(Data records)

-- ==== Sys2Proof/Laws/State.lean ====
section
/-! SUPPORT. What each update of the state does to each field: one lemma for each, true by definition. -/

namespace Sys2Proof.Machine

variable (s : State)

section withPending
variable (g : List Instr → List Instr)
@[simp] theorem State.withPending_pending : (s.withPending g).pending = g s.pending := rfl
@[simp] theorem State.withPending_freeCount : (s.withPending g).freeCount = s.freeCount := rfl
@[simp] theorem State.withPending_out : (s.withPending g).out = s.out := rfl
@[simp] theorem State.withPending_mem : (s.withPending g).mem = s.mem := rfl
@[simp] theorem State.withPending_pins : (s.withPending g).pins = s.pins := rfl
@[simp] theorem State.withPending_boot : (s.withPending g).boot = s.boot := rfl
@[simp] theorem State.withPending_pcie : (s.withPending g).pcie = s.pcie := rfl
@[simp] theorem State.withPending_mbx : (s.withPending g).mbx = s.mbx := rfl
@[simp] theorem State.withPending_fw : (s.withPending g).fw = s.fw := rfl
@[simp] theorem State.withPending_keys : (s.withPending g).keys = s.keys := rfl
@[simp] theorem State.withPending_rings : (s.withPending g).rings = s.rings := rfl
@[simp] theorem State.withPending_cipher : (s.withPending g).cipher = s.cipher := rfl
@[simp] theorem State.withPending_sole : (s.withPending g).sole = s.sole := rfl
@[simp] theorem State.withPending_pke : (s.withPending g).pke = s.pke := rfl
@[simp] theorem State.withPending_dig : (s.withPending g).dig = s.dig := rfl
@[simp] theorem State.withPending_rng : (s.withPending g).rng = s.rng := rfl
@[simp] theorem State.withPending_alarm : (s.withPending g).alarm = s.alarm := rfl
@[simp] theorem State.withPending_log : (s.withPending g).log = s.log := rfl
@[simp] theorem State.withPending_insole : (s.withPending g).insole = s.insole := rfl
@[simp] theorem State.withPending_ins : (s.withPending g).ins = s.ins := rfl
@[simp] theorem State.withPending_listen : (s.withPending g).listen = s.listen := rfl
@[simp] theorem State.withPending_cls : (s.withPending g).cls = s.cls := rfl
@[simp] theorem State.withPending_cards : (s.withPending g).cards = s.cards := rfl
@[simp] theorem State.withPending_welt : (s.withPending g).welt = s.welt := rfl
@[simp] theorem State.withPending_cob : (s.withPending g).cob = s.cob := rfl
@[simp] theorem State.withPending_cores : (s.withPending g).cores = s.cores := rfl
@[simp] theorem State.withPending_mpus : (s.withPending g).mpus = s.mpus := rfl
end withPending

section withFreeCount
variable (g : Nat → Nat)
@[simp] theorem State.withFreeCount_pending : (s.withFreeCount g).pending = s.pending := rfl
@[simp] theorem State.withFreeCount_freeCount : (s.withFreeCount g).freeCount = g s.freeCount := rfl
@[simp] theorem State.withFreeCount_out : (s.withFreeCount g).out = s.out := rfl
@[simp] theorem State.withFreeCount_mem : (s.withFreeCount g).mem = s.mem := rfl
@[simp] theorem State.withFreeCount_pins : (s.withFreeCount g).pins = s.pins := rfl
@[simp] theorem State.withFreeCount_boot : (s.withFreeCount g).boot = s.boot := rfl
@[simp] theorem State.withFreeCount_pcie : (s.withFreeCount g).pcie = s.pcie := rfl
@[simp] theorem State.withFreeCount_mbx : (s.withFreeCount g).mbx = s.mbx := rfl
@[simp] theorem State.withFreeCount_fw : (s.withFreeCount g).fw = s.fw := rfl
@[simp] theorem State.withFreeCount_keys : (s.withFreeCount g).keys = s.keys := rfl
@[simp] theorem State.withFreeCount_rings : (s.withFreeCount g).rings = s.rings := rfl
@[simp] theorem State.withFreeCount_cipher : (s.withFreeCount g).cipher = s.cipher := rfl
@[simp] theorem State.withFreeCount_sole : (s.withFreeCount g).sole = s.sole := rfl
@[simp] theorem State.withFreeCount_pke : (s.withFreeCount g).pke = s.pke := rfl
@[simp] theorem State.withFreeCount_dig : (s.withFreeCount g).dig = s.dig := rfl
@[simp] theorem State.withFreeCount_rng : (s.withFreeCount g).rng = s.rng := rfl
@[simp] theorem State.withFreeCount_alarm : (s.withFreeCount g).alarm = s.alarm := rfl
@[simp] theorem State.withFreeCount_log : (s.withFreeCount g).log = s.log := rfl
@[simp] theorem State.withFreeCount_insole : (s.withFreeCount g).insole = s.insole := rfl
@[simp] theorem State.withFreeCount_ins : (s.withFreeCount g).ins = s.ins := rfl
@[simp] theorem State.withFreeCount_listen : (s.withFreeCount g).listen = s.listen := rfl
@[simp] theorem State.withFreeCount_cls : (s.withFreeCount g).cls = s.cls := rfl
@[simp] theorem State.withFreeCount_cards : (s.withFreeCount g).cards = s.cards := rfl
@[simp] theorem State.withFreeCount_welt : (s.withFreeCount g).welt = s.welt := rfl
@[simp] theorem State.withFreeCount_cob : (s.withFreeCount g).cob = s.cob := rfl
@[simp] theorem State.withFreeCount_cores : (s.withFreeCount g).cores = s.cores := rfl
@[simp] theorem State.withFreeCount_mpus : (s.withFreeCount g).mpus = s.mpus := rfl
end withFreeCount

section withOut
variable (g : Out → Out)
@[simp] theorem State.withOut_pending : (s.withOut g).pending = s.pending := rfl
@[simp] theorem State.withOut_freeCount : (s.withOut g).freeCount = s.freeCount := rfl
@[simp] theorem State.withOut_out : (s.withOut g).out = g s.out := rfl
@[simp] theorem State.withOut_mem : (s.withOut g).mem = s.mem := rfl
@[simp] theorem State.withOut_pins : (s.withOut g).pins = s.pins := rfl
@[simp] theorem State.withOut_boot : (s.withOut g).boot = s.boot := rfl
@[simp] theorem State.withOut_pcie : (s.withOut g).pcie = s.pcie := rfl
@[simp] theorem State.withOut_mbx : (s.withOut g).mbx = s.mbx := rfl
@[simp] theorem State.withOut_fw : (s.withOut g).fw = s.fw := rfl
@[simp] theorem State.withOut_keys : (s.withOut g).keys = s.keys := rfl
@[simp] theorem State.withOut_rings : (s.withOut g).rings = s.rings := rfl
@[simp] theorem State.withOut_cipher : (s.withOut g).cipher = s.cipher := rfl
@[simp] theorem State.withOut_sole : (s.withOut g).sole = s.sole := rfl
@[simp] theorem State.withOut_pke : (s.withOut g).pke = s.pke := rfl
@[simp] theorem State.withOut_dig : (s.withOut g).dig = s.dig := rfl
@[simp] theorem State.withOut_rng : (s.withOut g).rng = s.rng := rfl
@[simp] theorem State.withOut_alarm : (s.withOut g).alarm = s.alarm := rfl
@[simp] theorem State.withOut_log : (s.withOut g).log = s.log := rfl
@[simp] theorem State.withOut_insole : (s.withOut g).insole = s.insole := rfl
@[simp] theorem State.withOut_ins : (s.withOut g).ins = s.ins := rfl
@[simp] theorem State.withOut_listen : (s.withOut g).listen = s.listen := rfl
@[simp] theorem State.withOut_cls : (s.withOut g).cls = s.cls := rfl
@[simp] theorem State.withOut_cards : (s.withOut g).cards = s.cards := rfl
@[simp] theorem State.withOut_welt : (s.withOut g).welt = s.welt := rfl
@[simp] theorem State.withOut_cob : (s.withOut g).cob = s.cob := rfl
@[simp] theorem State.withOut_cores : (s.withOut g).cores = s.cores := rfl
@[simp] theorem State.withOut_mpus : (s.withOut g).mpus = s.mpus := rfl
end withOut

section withMem
variable (g : Mem → Mem)
@[simp] theorem State.withMem_pending : (s.withMem g).pending = s.pending := rfl
@[simp] theorem State.withMem_freeCount : (s.withMem g).freeCount = s.freeCount := rfl
@[simp] theorem State.withMem_out : (s.withMem g).out = s.out := rfl
@[simp] theorem State.withMem_mem : (s.withMem g).mem = g s.mem := rfl
@[simp] theorem State.withMem_pins : (s.withMem g).pins = s.pins := rfl
@[simp] theorem State.withMem_boot : (s.withMem g).boot = s.boot := rfl
@[simp] theorem State.withMem_pcie : (s.withMem g).pcie = s.pcie := rfl
@[simp] theorem State.withMem_mbx : (s.withMem g).mbx = s.mbx := rfl
@[simp] theorem State.withMem_fw : (s.withMem g).fw = s.fw := rfl
@[simp] theorem State.withMem_keys : (s.withMem g).keys = s.keys := rfl
@[simp] theorem State.withMem_rings : (s.withMem g).rings = s.rings := rfl
@[simp] theorem State.withMem_cipher : (s.withMem g).cipher = s.cipher := rfl
@[simp] theorem State.withMem_sole : (s.withMem g).sole = s.sole := rfl
@[simp] theorem State.withMem_pke : (s.withMem g).pke = s.pke := rfl
@[simp] theorem State.withMem_dig : (s.withMem g).dig = s.dig := rfl
@[simp] theorem State.withMem_rng : (s.withMem g).rng = s.rng := rfl
@[simp] theorem State.withMem_alarm : (s.withMem g).alarm = s.alarm := rfl
@[simp] theorem State.withMem_log : (s.withMem g).log = s.log := rfl
@[simp] theorem State.withMem_insole : (s.withMem g).insole = s.insole := rfl
@[simp] theorem State.withMem_ins : (s.withMem g).ins = s.ins := rfl
@[simp] theorem State.withMem_listen : (s.withMem g).listen = s.listen := rfl
@[simp] theorem State.withMem_cls : (s.withMem g).cls = s.cls := rfl
@[simp] theorem State.withMem_cards : (s.withMem g).cards = s.cards := rfl
@[simp] theorem State.withMem_welt : (s.withMem g).welt = s.welt := rfl
@[simp] theorem State.withMem_cob : (s.withMem g).cob = s.cob := rfl
@[simp] theorem State.withMem_cores : (s.withMem g).cores = s.cores := rfl
@[simp] theorem State.withMem_mpus : (s.withMem g).mpus = s.mpus := rfl
end withMem

section withPins
variable (g : Pins → Pins)
@[simp] theorem State.withPins_pending : (s.withPins g).pending = s.pending := rfl
@[simp] theorem State.withPins_freeCount : (s.withPins g).freeCount = s.freeCount := rfl
@[simp] theorem State.withPins_out : (s.withPins g).out = s.out := rfl
@[simp] theorem State.withPins_mem : (s.withPins g).mem = s.mem := rfl
@[simp] theorem State.withPins_pins : (s.withPins g).pins = g s.pins := rfl
@[simp] theorem State.withPins_boot : (s.withPins g).boot = s.boot := rfl
@[simp] theorem State.withPins_pcie : (s.withPins g).pcie = s.pcie := rfl
@[simp] theorem State.withPins_mbx : (s.withPins g).mbx = s.mbx := rfl
@[simp] theorem State.withPins_fw : (s.withPins g).fw = s.fw := rfl
@[simp] theorem State.withPins_keys : (s.withPins g).keys = s.keys := rfl
@[simp] theorem State.withPins_rings : (s.withPins g).rings = s.rings := rfl
@[simp] theorem State.withPins_cipher : (s.withPins g).cipher = s.cipher := rfl
@[simp] theorem State.withPins_sole : (s.withPins g).sole = s.sole := rfl
@[simp] theorem State.withPins_pke : (s.withPins g).pke = s.pke := rfl
@[simp] theorem State.withPins_dig : (s.withPins g).dig = s.dig := rfl
@[simp] theorem State.withPins_rng : (s.withPins g).rng = s.rng := rfl
@[simp] theorem State.withPins_alarm : (s.withPins g).alarm = s.alarm := rfl
@[simp] theorem State.withPins_log : (s.withPins g).log = s.log := rfl
@[simp] theorem State.withPins_insole : (s.withPins g).insole = s.insole := rfl
@[simp] theorem State.withPins_ins : (s.withPins g).ins = s.ins := rfl
@[simp] theorem State.withPins_listen : (s.withPins g).listen = s.listen := rfl
@[simp] theorem State.withPins_cls : (s.withPins g).cls = s.cls := rfl
@[simp] theorem State.withPins_cards : (s.withPins g).cards = s.cards := rfl
@[simp] theorem State.withPins_welt : (s.withPins g).welt = s.welt := rfl
@[simp] theorem State.withPins_cob : (s.withPins g).cob = s.cob := rfl
@[simp] theorem State.withPins_cores : (s.withPins g).cores = s.cores := rfl
@[simp] theorem State.withPins_mpus : (s.withPins g).mpus = s.mpus := rfl
end withPins
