-- ==== Sys2Proof/Laws/KeepsUnits.lean ====
section
/-! SUPPORT. `Keeps` of the units: one lemma for each of their operations and commands. -/

set_option linter.unusedVariables false
set_option linter.unusedTactic false
set_option linter.unreachableTactic false

namespace Sys2Proof.Machine

theorem State.draw_keeps {b0 : State} (n : Nat) (k : List Byte → State → State) (s : State) (h_s : Keeps b0 s)
    (h_k : ∀ x0 t', Keeps b0 t' → Keeps b0 (k x0 t')) : Keeps b0 (State.draw n k s) := h_k _ _ h_s

theorem State.hostWrite_keeps {b0 : State} (a : Long) (bs : List Byte) (s : State) (h_s : Keeps b0 s) :
    Keeps b0 (State.hostWrite a bs s) := by
  unfold State.hostWrite
  repeat' first | (with_reducible first | assumption | apply State.withOut_keeps) | intro _

theorem State.setRead_keeps {b0 : State} (v : Word) (s : State) (h_s : Keeps b0 s) :
    Keeps b0 (State.setRead v s) := by
  unfold State.setRead
  repeat' first | (with_reducible first | assumption | apply State.withOut_keeps) | intro _

theorem State.breakResv_keeps {b0 : State} (own : Option Nat) (a n : Nat) (s : State) (h_s : Keeps b0 s) :
    Keeps b0 (s.breakResv own a n) :=
  State.withCores_keeps _ (Bank.foldl_wf _ _ _ fun b i h => by split; exact h; exact Bank.wf_upd {} i _ b h) h_s

theorem State.sramStore_keeps {b0 : State} (own : Option Nat) (a : Nat) (bs : List Byte) (s : State) (h_s : Keeps b0 s) :
    Keeps b0 (State.sramStore own a bs s) := by
  unfold State.sramStore
  repeat' first
    | (with_reducible first
        | assumption | apply State.breakResv_keeps | apply State.withMem_keeps)
    | with_reducible exact fun (m : Mem) h => Mem.reload_wf _ _ m h | exact fun (m : Mem) h => Mem.sram_wf _ _ m h
    | exact fun (m : Mem) h => Mem.tcmWrite_wf _ _ _ m h | exact fun (m : Mem) _ => Mem.empty_wf
    | exact fun (m : Mem) h => Mem.foldl_wf _ _ (fun m g h => Mem.place_wf g m h) m h
    | exact fun (m : Mem) h => Mem.tcmWrite_wf _ _ _ _ (Mem.tcmWrite_wf _ _ _ m h) | intro _

theorem State.sramWrite_keeps {b0 : State} (a : Nat) (bs : List Byte) (s : State) (h_s : Keeps b0 s) :
    Keeps b0 (State.sramWrite a bs s) := by
  unfold State.sramWrite
  repeat' first | (with_reducible first | assumption | apply State.sramStore_keeps) | intro _

theorem State.msiSend_keeps {b0 : State} (f v : Nat) (s : State) (h_s : Keeps b0 s) :
    Keeps b0 (State.msiSend f v s) := by
  unfold State.msiSend
  repeat' first
    | (with_reducible first
        | assumption | apply State.hostWrite_keeps | apply State.withOut_keeps)
    | intro _ | split | (extract_lets x; refine (fun (hx : Keeps b0 x) => ?_) ?_; clear_value x) | extract_lets

theorem State.msix_keeps {b0 : State} (f v : Nat) (s : State) (h_s : Keeps b0 s) :
    Keeps b0 (State.msix f v s) := by
  unfold State.msix
  repeat' first
    | (with_reducible first
        | assumption | apply State.msiSend_keeps | apply State.withPcie_keeps | apply ite_keeps)
    | intro _ | split
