theorem bodyCardRead_keeps {b0 : State} (port : Byte) (first count : Word) (io : CardIo) (c : Call) (t : State)
    (h_t : Keeps b0 t) :
    Keeps b0 (bodyCardRead port first count io c t) := by
  unfold bodyCardRead
  repeat' first
    | (refine fun _ (h : Keeps _ _) => ?_)
    | (with_reducible first
        | assumption | apply State.sdShort_keeps | apply State.sdVoid_keeps | apply Call.sdMove_keeps | apply State.sdGone_keeps
        | apply Call.cardWait_keeps | apply Call.fail_keeps | apply Call.ok_keeps | apply ite_keeps)
    | intro _ | split | (extract_lets x; refine (fun (hx : Keeps b0 x) => ?_) ?_; clear_value x) | extract_lets

theorem cmdCardRead_keeps {b0 : State} (mode : Mode) (h : CmdHdr) (port : Byte) (rsv : BitVec 24) (first count rsv2 : Word) (io :
    CardIo) (s : State) (h_s : Keeps b0 s) :
    Keeps b0 (cmdCardRead mode h port rsv first count rsv2 io s) := by
  unfold cmdCardRead
  repeat' first
    | (refine fun _ _ (h : Keeps _ _) => ?_)
    | (with_reducible first
        | assumption | apply bodyCardRead_keeps | apply Call.run_keeps)
    | intro _

theorem execCardRead_keeps {b0 : State} (h : CmdHdr) (port : Byte) (rsv : BitVec 24) (first count rsv2 : Word) (io : CardIo) (s :
    State) (u : State) (h_s : Keeps b0 s) (h_u : Keeps b0 u) :
    Keeps b0 (nextOr u (execCardRead h port rsv first count rsv2 io s)) := by
  unfold execCardRead
  repeat' first
    | (with_reducible first
        | assumption | apply cmdCardRead_keeps | apply nextOr_next_keeps)
    | intro _

theorem bodyCardWrite_keeps {b0 : State} (port : Byte) (first count : Word) (data : List Byte) (io : CardIo) (c : Call) (t :
    State) (h_t : Keeps b0 t) :
    Keeps b0 (bodyCardWrite port first count data io c t) := by
  unfold bodyCardWrite
  repeat' first
    | (refine fun _ (h : Keeps _ _) => ?_)
    | (with_reducible first
        | assumption | apply State.sdShort_keeps | apply State.sdVoid_keeps | apply State.sdRecord_keeps
        | apply Call.sdMove_keeps | apply State.sdGone_keeps | apply Call.cardWait_keeps | apply Call.fail_keeps
        | apply Call.ok_keeps | apply State.updSd_keeps | apply ite_keeps)
    | intro _ | split | (extract_lets x; refine (fun (hx : Keeps b0 x) => ?_) ?_; clear_value x) | extract_lets

theorem cmdCardWrite_keeps {b0 : State} (mode : Mode) (h : CmdHdr) (port : Byte) (rsv : BitVec 24) (first count rsv2 : Word)
    (data : List Byte) (io : CardIo) (s : State) (h_s : Keeps b0 s) :
    Keeps b0 (cmdCardWrite mode h port rsv first count rsv2 data io s) := by
  unfold cmdCardWrite
  repeat' first
    | (refine fun _ _ (h : Keeps _ _) => ?_)
    | (with_reducible first
        | assumption | apply bodyCardWrite_keeps | apply Call.run_keeps)
    | intro _

theorem execCardWrite_keeps {b0 : State} (h : CmdHdr) (port : Byte) (rsv : BitVec 24) (first count rsv2 : Word) (data : List
    Byte) (io : CardIo) (s : State) (u : State) (h_s : Keeps b0 s) (h_u : Keeps b0 u) :
    Keeps b0 (nextOr u (execCardWrite h port rsv first count rsv2 data io s)) := by
  unfold execCardWrite
  repeat' first
    | (with_reducible first
        | assumption | apply cmdCardWrite_keeps | apply nextOr_next_keeps)
    | intro _

theorem bodyIccApdu_keeps {b0 : State} (slot : Byte) (len : Word) (apdu : List Byte) (io : ApduIo) (c : Call) (t : State)
    (h_t : Keeps b0 t) :
    Keeps b0 (bodyIccApdu slot len apdu io c t) := by
  unfold bodyIccApdu
  repeat' first
    | (refine fun _ (h : Keeps _ _) => ?_)
    | (with_reducible first
        | assumption | apply State.iccGone_keeps | apply Call.iccMove_keeps | apply Call.withIcc_keeps | apply Call.fail_keeps
        | apply Call.ok_keeps | apply State.updIcc_keeps | apply State.eventFree_keeps | apply ite_keeps)
    | intro _ | split | (extract_lets x; refine (fun (hx : Keeps b0 x) => ?_) ?_; clear_value x) | extract_lets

== Exercise requirements ==
Would you retype exactly the lines above, from the line with "(s.withPending g).pins = s.pins := rfl" to the line with "(s.withPending g).pcie = s.pcie := rfl", with both end lines kept and nothing more?

== Result for this exercise ==
@[simp] theorem State.withPending_pins : (s.withPending g).pins = s.pins := rfl
@[simp] theorem State.withPending_boot : (s.withPending g).boot = s.boot := rfl
@[simp] theorem State.withPending_pcie : (s.withPending g).pcie = s.pcie := rfl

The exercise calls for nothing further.